*** Exercise inputs Section Begins ***

@[simp] theorem State.poke_pending (s : State) (a : Nat) (b : List Byte) : (s.poke a b).pending = s.pending := rfl
@[simp] theorem State.poke_faulty (s : State) (a : Nat) (b : List Byte) : (s.poke a b).faulty = s.faulty := rfl
@[simp] theorem State.poke_bulkLost (s : State) (a : Nat) (b : List Byte) : (s.poke a b).bulkLost = s.bulkLost := rfl
@[simp] theorem State.poke_regs (s : State) (a : Nat) (b : List Byte) : (s.poke a b).regs = s.regs := rfl
@[simp] theorem State.poke_shadow (s : State) (a : Nat) (b : List Byte) : (s.poke a b).shadow = s.shadow := rfl
@[simp] theorem State.poke_lastSet (s : State) (a : Nat) (b : List Byte) : (s.poke a b).lastSet = s.lastSet := rfl
@[simp] theorem State.poke_lastClear (s : State) (a : Nat) (b : List Byte) : (s.poke a b).lastClear = s.lastClear := rfl
@[simp] theorem State.poke_out (s : State) (a : Nat) (b : List Byte) : (s.poke a b).out = s.out := rfl
@[simp] theorem State.poke_draws (s : State) (a : Nat) (b : List Byte) : (s.poke a b).draws = s.draws := rfl
@[simp] theorem State.poke_opens (s : State) (a : Nat) (b : List Byte) : (s.poke a b).opens = s.opens := rfl
@[simp] theorem State.poke_power (s : State) (a : Nat) (b : List Byte) : (s.poke a b).power = s.power := rfl
@[simp] theorem State.poke_parts (s : State) (a : Nat) (b : List Byte) : (s.poke a b).parts = s.parts := rfl
@[simp] theorem State.poke_integ (s : State) (a : Nat) (b : List Byte) : (s.poke a b).integ = s.integ := rfl
@[simp] theorem State.poke_vfEnable (s : State) (a : Nat) (b : List Byte) : (s.poke a b).vfEnable = s.vfEnable := rfl
@[simp] theorem State.poke_numVfs (s : State) (a : Nat) (b : List Byte) : (s.poke a b).numVfs = s.numVfs := rfl
@[simp] theorem State.poke_fns (s : State) (a : Nat) (b : List Byte) : (s.poke a b).fns = s.fns := rfl
@[simp] theorem State.poke_kvs (s : State) (a : Nat) (b : List Byte) : (s.poke a b).kvs = s.kvs := rfl
@[simp] theorem State.poke_cambs (s : State) (a : Nat) (b : List Byte) : (s.poke a b).cambs = s.cambs := rfl
@[simp] theorem State.poke_stream (s : State) (a : Nat) (b : List Byte) : (s.poke a b).stream = s.stream := rfl
@[simp] theorem State.poke_switches (s : State) (a : Nat) (b : List Byte) : (s.poke a b).switches = s.switches := rfl
@[simp] theorem State.poke_intks (s : State) (a : Nat) (b : List Byte) : (s.poke a b).intks = s.intks := rfl
@[simp] theorem State.poke_engines (s : State) (a : Nat) (b : List Byte) : (s.poke a b).engines = s.engines := rfl
@[simp] theorem State.poke_applyPassed (s : State) (a : Nat) (b : List Byte) : (s.poke a b).applyPassed = s.applyPassed := rfl
@[simp] theorem State.poke_threads (s : State) (a : Nat) (b : List Byte) : (s.poke a b).threads = s.threads := rfl
@[simp] theorem State.poke_cores (s : State) (a : Nat) (b : List Byte) : (s.poke a b).cores = s.cores := rfl
@[simp] theorem State.poke_heldWrites (s : State) (a : Nat) (b : List Byte) : (s.poke a b).heldWrites = s.heldWrites := rfl
@[simp] theorem State.poke_hostStops (s : State) (a : Nat) (b : List Byte) : (s.poke a b).hostStops = s.hostStops := rfl
@[simp] theorem State.poke_hostTurn (s : State) (a : Nat) (b : List Byte) : (s.poke a b).hostTurn = s.hostTurn := rfl
@[simp] theorem State.poke_formes (s : State) (a : Nat) (b : List Byte) : (s.poke a b).formes = s.formes := rfl
@[simp] theorem State.poke_nextForme (s : State) (a : Nat) (b : List Byte) : (s.poke a b).nextForme = s.nextForme := rfl
@[simp] theorem State.poke_tiles (s : State) (a : Nat) (b : List Byte) : (s.poke a b).tiles = s.tiles := rfl
@[simp] theorem State.poke_heldPlans (s : State) (a : Nat) (b : List Byte) : (s.poke a b).heldPlans = s.heldPlans := rfl
@[simp] theorem State.poke_refused (s : State) (a : Nat) (b : List Byte) : (s.poke a b).refused = s.refused := rfl
@[simp] theorem State.poke_reducers (s : State) (a : Nat) (b : List Byte) : (s.poke a b).reducers = s.reducers := rfl
@[simp] theorem State.poke_canopy (s : State) (a : Nat) (b : List Byte) : (s.poke a b).canopy = s.canopy := rfl
@[simp] theorem State.poke_snaps (s : State) (a : Nat) (b : List Byte) : (s.poke a b).snaps = s.snaps := rfl
@[simp] theorem State.poke_fills (s : State) (a : Nat) (b : List Byte) : (s.poke a b).fills = s.fills := rfl
@[simp] theorem State.poke_replays (s : State) (a : Nat) (b : List Byte) : (s.poke a b).replays = s.replays := rfl
@[simp] theorem State.poke_sec (s : State) (a : Nat) (b : List Byte) : (s.poke a b).sec = s.sec := rfl

@[simp] theorem State.wipe_pending (s : State) (a n : Nat) : (s.wipe a n).pending = s.pending := rfl
@[simp] theorem State.wipe_bulkLost (s : State) (a n : Nat) : (s.wipe a n).bulkLost = s.bulkLost := rfl
@[simp] theorem State.wipe_regs (s : State) (a n : Nat) : (s.wipe a n).regs = s.regs := rfl
@[simp] theorem State.wipe_shadow (s : State) (a n : Nat) : (s.wipe a n).shadow = s.shadow := rfl
@[simp] theorem State.wipe_lastSet (s : State) (a n : Nat) : (s.wipe a n).lastSet = s.lastSet := rfl
@[simp] theorem State.wipe_lastClear (s : State) (a n : Nat) : (s.wipe a n).lastClear = s.lastClear := rfl
@[simp] theorem State.wipe_out (s : State) (a n : Nat) : (s.wipe a n).out = s.out := rfl
@[simp] theorem State.wipe_draws (s : State) (a n : Nat) : (s.wipe a n).draws = s.draws := rfl
@[simp] theorem State.wipe_opens (s : State) (a n : Nat) : (s.wipe a n).opens = s.opens := rfl
@[simp] theorem State.wipe_power (s : State) (a n : Nat) : (s.wipe a n).power = s.power := rfl
@[simp] theorem State.wipe_parts (s : State) (a n : Nat) : (s.wipe a n).parts = s.parts := rfl
@[simp] theorem State.wipe_integ (s : State) (a n : Nat) : (s.wipe a n).integ = s.integ := rfl
@[simp] theorem State.wipe_vfEnable (s : State) (a n : Nat) : (s.wipe a n).vfEnable = s.vfEnable := rfl
@[simp] theorem State.wipe_numVfs (s : State) (a n : Nat) : (s.wipe a n).numVfs = s.numVfs := rfl
@[simp] theorem State.wipe_fns (s : State) (a n : Nat) : (s.wipe a n).fns = s.fns := rfl
@[simp] theorem State.wipe_kvs (s : State) (a n : Nat) : (s.wipe a n).kvs = s.kvs := rfl
@[simp] theorem State.wipe_cambs (s : State) (a n : Nat) : (s.wipe a n).cambs = s.cambs := rfl
@[simp] theorem State.wipe_stream (s : State) (a n : Nat) : (s.wipe a n).stream = s.stream := rfl
@[simp] theorem State.wipe_switches (s : State) (a n : Nat) : (s.wipe a n).switches = s.switches := rfl
@[simp] theorem State.wipe_intks (s : State) (a n : Nat) : (s.wipe a n).intks = s.intks := rfl
@[simp] theorem State.wipe_engines (s : State) (a n : Nat) : (s.wipe a n).engines = s.engines := rfl
@[simp] theorem State.wipe_applyPassed (s : State) (a n : Nat) : (s.wipe a n).applyPassed = s.applyPassed := rfl
@[simp] theorem State.wipe_threads (s : State) (a n : Nat) : (s.wipe a n).threads = s.threads := rfl
@[simp] theorem State.wipe_cores (s : State) (a n : Nat) : (s.wipe a n).cores = s.cores := rfl
@[simp] theorem State.wipe_heldWrites (s : State) (a n : Nat) : (s.wipe a n).heldWrites = s.heldWrites := rfl
@[simp] theorem State.wipe_hostStops (s : State) (a n : Nat) : (s.wipe a n).hostStops = s.hostStops := rfl
@[simp] theorem State.wipe_hostTurn (s : State) (a n : Nat) : (s.wipe a n).hostTurn = s.hostTurn := rfl
@[simp] theorem State.wipe_formes (s : State) (a n : Nat) : (s.wipe a n).formes = s.formes := rfl
@[simp] theorem State.wipe_nextForme (s : State) (a n : Nat) : (s.wipe a n).nextForme = s.nextForme := rfl
@[simp] theorem State.wipe_tiles (s : State) (a n : Nat) : (s.wipe a n).tiles = s.tiles := rfl
@[simp] theorem State.wipe_heldPlans (s : State) (a n : Nat) : (s.wipe a n).heldPlans = s.heldPlans := rfl
@[simp] theorem State.wipe_refused (s : State) (a n : Nat) : (s.wipe a n).refused = s.refused := rfl
@[simp] theorem State.wipe_reducers (s : State) (a n : Nat) : (s.wipe a n).reducers = s.reducers := rfl
@[simp] theorem State.wipe_canopy (s : State) (a n : Nat) : (s.wipe a n).canopy = s.canopy := rfl
@[simp] theorem State.wipe_snaps (s : State) (a n : Nat) : (s.wipe a n).snaps = s.snaps := rfl
@[simp] theorem State.wipe_fills (s : State) (a n : Nat) : (s.wipe a n).fills = s.fills := rfl
@[simp] theorem State.wipe_replays (s : State) (a n : Nat) : (s.wipe a n).replays = s.replays := rfl
@[simp] theorem State.wipe_sec (s : State) (a n : Nat) : (s.wipe a n).sec = s.sec := rfl

@[simp] theorem State.setPart_pending (s : State) (p : Nat) (x : Part) : (s.setPart p x).pending = s.pending := rfl
@[simp] theorem State.setPart_mem (s : State) (p : Nat) (x : Part) : (s.setPart p x).mem = s.mem := rfl
@[simp] theorem State.setPart_faulty (s : State) (p : Nat) (x : Part) : (s.setPart p x).faulty = s.faulty := rfl
@[simp] theorem State.setPart_bulkLost (s : State) (p : Nat) (x : Part) : (s.setPart p x).bulkLost = s.bulkLost := rfl
@[simp] theorem State.setPart_regs (s : State) (p : Nat) (x : Part) : (s.setPart p x).regs = s.regs := rfl
@[simp] theorem State.setPart_shadow (s : State) (p : Nat) (x : Part) : (s.setPart p x).shadow = s.shadow := rfl
@[simp] theorem State.setPart_lastSet (s : State) (p : Nat) (x : Part) : (s.setPart p x).lastSet = s.lastSet := rfl
@[simp] theorem State.setPart_lastClear (s : State) (p : Nat) (x : Part) : (s.setPart p x).lastClear = s.lastClear := rfl
@[simp] theorem State.setPart_out (s : State) (p : Nat) (x : Part) : (s.setPart p x).out = s.out := rfl
@[simp] theorem State.setPart_draws (s : State) (p : Nat) (x : Part) : (s.setPart p x).draws = s.draws := rfl
@[simp] theorem State.setPart_opens (s : State) (p : Nat) (x : Part) : (s.setPart p x).opens = s.opens := rfl
@[simp] theorem State.setPart_power (s : State) (p : Nat) (x : Part) : (s.setPart p x).power = s.power := rfl
@[simp] theorem State.setPart_integ (s : State) (p : Nat) (x : Part) : (s.setPart p x).integ = s.integ := rfl
@[simp] theorem State.setPart_vfEnable (s : State) (p : Nat) (x : Part) : (s.setPart p x).vfEnable = s.vfEnable := rfl
@[simp] theorem State.setPart_numVfs (s : State) (p : Nat) (x : Part) : (s.setPart p x).numVfs = s.numVfs := rfl
@[simp] theorem State.setPart_fns (s : State) (p : Nat) (x : Part) : (s.setPart p x).fns = s.fns := rfl
@[simp] theorem State.setPart_kvs (s : State) (p : Nat) (x : Part) : (s.setPart p x).kvs = s.kvs := rfl
@[simp] theorem State.setPart_cambs (s : State) (p : Nat) (x : Part) : (s.setPart p x).cambs = s.cambs := rfl
@[simp] theorem State.setPart_stream (s : State) (p : Nat) (x : Part) : (s.setPart p x).stream = s.stream := rfl
@[simp] theorem State.setPart_switches (s : State) (p : Nat) (x : Part) : (s.setPart p x).switches = s.switches := rfl
@[simp] theorem State.setPart_intks (s : State) (p : Nat) (x : Part) : (s.setPart p x).intks = s.intks := rfl
@[simp] theorem State.setPart_engines (s : State) (p : Nat) (x : Part) : (s.setPart p x).engines = s.engines := rfl
@[simp] theorem State.setPart_applyPassed (s : State) (p : Nat) (x : Part) : (s.setPart p x).applyPassed = s.applyPassed := rfl
@[simp] theorem State.setPart_threads (s : State) (p : Nat) (x : Part) : (s.setPart p x).threads = s.threads := rfl
@[simp] theorem State.setPart_cores (s : State) (p : Nat) (x : Part) : (s.setPart p x).cores = s.cores := rfl
@[simp] theorem State.setPart_heldWrites (s : State) (p : Nat) (x : Part) : (s.setPart p x).heldWrites = s.heldWrites := rfl
@[simp] theorem State.setPart_hostStops (s : State) (p : Nat) (x : Part) : (s.setPart p x).hostStops = s.hostStops := rfl
@[simp] theorem State.setPart_hostTurn (s : State) (p : Nat) (x : Part) : (s.setPart p x).hostTurn = s.hostTurn := rfl
@[simp] theorem State.setPart_formes (s : State) (p : Nat) (x : Part) : (s.setPart p x).formes = s.formes := rfl
@[simp] theorem State.setPart_nextForme (s : State) (p : Nat) (x : Part) : (s.setPart p x).nextForme = s.nextForme := rfl
@[simp] theorem State.setPart_tiles (s : State) (p : Nat) (x : Part) : (s.setPart p x).tiles = s.tiles := rfl
@[simp] theorem State.setPart_heldPlans (s : State) (p : Nat) (x : Part) : (s.setPart p x).heldPlans = s.heldPlans := rfl
@[simp] theorem State.setPart_refused (s : State) (p : Nat) (x : Part) : (s.setPart p x).refused = s.refused := rfl
@[simp] theorem State.setPart_reducers (s : State) (p : Nat) (x : Part) : (s.setPart p x).reducers = s.reducers := rfl
@[simp] theorem State.setPart_canopy (s : State) (p : Nat) (x : Part) : (s.setPart p x).canopy = s.canopy := rfl
@[simp] theorem State.setPart_snaps (s : State) (p : Nat) (x : Part) : (s.setPart p x).snaps = s.snaps := rfl
@[simp] theorem State.setPart_fills (s : State) (p : Nat) (x : Part) : (s.setPart p x).fills = s.fills := rfl
@[simp] theorem State.setPart_replays (s : State) (p : Nat) (x : Part) : (s.setPart p x).replays = s.replays := rfl
@[simp] theorem State.setPart_sec (s : State) (p : Nat) (x : Part) : (s.setPart p x).sec = s.sec := rfl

*** Exercise inputs Section Ends ***

Work item = Look above for the line holding "n).reducers = s.reducers := rfl" and the line holding "x).power = s.power := rfl", then output exactly those two lines and every line between them, nothing more.

Answer =
@[simp] theorem State.wipe_reducers (s : State) (a n : Nat) : (s.wipe a n).reducers = s.reducers := rfl
@[simp] theorem State.wipe_canopy (s : State) (a n : Nat) : (s.wipe a n).canopy = s.canopy := rfl
@[simp] theorem State.wipe_snaps (s : State) (a n : Nat) : (s.wipe a n).snaps = s.snaps := rfl
@[simp] theorem State.wipe_fills (s : State) (a n : Nat) : (s.wipe a n).fills = s.fills := rfl
@[simp] theorem State.wipe_replays (s : State) (a n : Nat) : (s.wipe a n).replays = s.replays := rfl
@[simp] theorem State.wipe_sec (s : State) (a n : Nat) : (s.wipe a n).sec = s.sec := rfl

@[simp] theorem State.setPart_pending (s : State) (p : Nat) (x : Part) : (s.setPart p x).pending = s.pending := rfl
@[simp] theorem State.setPart_mem (s : State) (p : Nat) (x : Part) : (s.setPart p x).mem = s.mem := rfl
@[simp] theorem State.setPart_faulty (s : State) (p : Nat) (x : Part) : (s.setPart p x).faulty = s.faulty := rfl
@[simp] theorem State.setPart_bulkLost (s : State) (p : Nat) (x : Part) : (s.setPart p x).bulkLost = s.bulkLost := rfl
@[simp] theorem State.setPart_regs (s : State) (p : Nat) (x : Part) : (s.setPart p x).regs = s.regs := rfl
@[simp] theorem State.setPart_shadow (s : State) (p : Nat) (x : Part) : (s.setPart p x).shadow = s.shadow := rfl
@[simp] theorem State.setPart_lastSet (s : State) (p : Nat) (x : Part) : (s.setPart p x).lastSet = s.lastSet := rfl
@[simp] theorem State.setPart_lastClear (s : State) (p : Nat) (x : Part) : (s.setPart p x).lastClear = s.lastClear := rfl
@[simp] theorem State.setPart_out (s : State) (p : Nat) (x : Part) : (s.setPart p x).out = s.out := rfl
@[simp] theorem State.setPart_draws (s : State) (p : Nat) (x : Part) : (s.setPart p x).draws = s.draws := rfl
@[simp] theorem State.setPart_opens (s : State) (p : Nat) (x : Part) : (s.setPart p x).opens = s.opens := rfl
@[simp] theorem State.setPart_power (s : State) (p : Nat) (x : Part) : (s.setPart p x).power = s.power := rfl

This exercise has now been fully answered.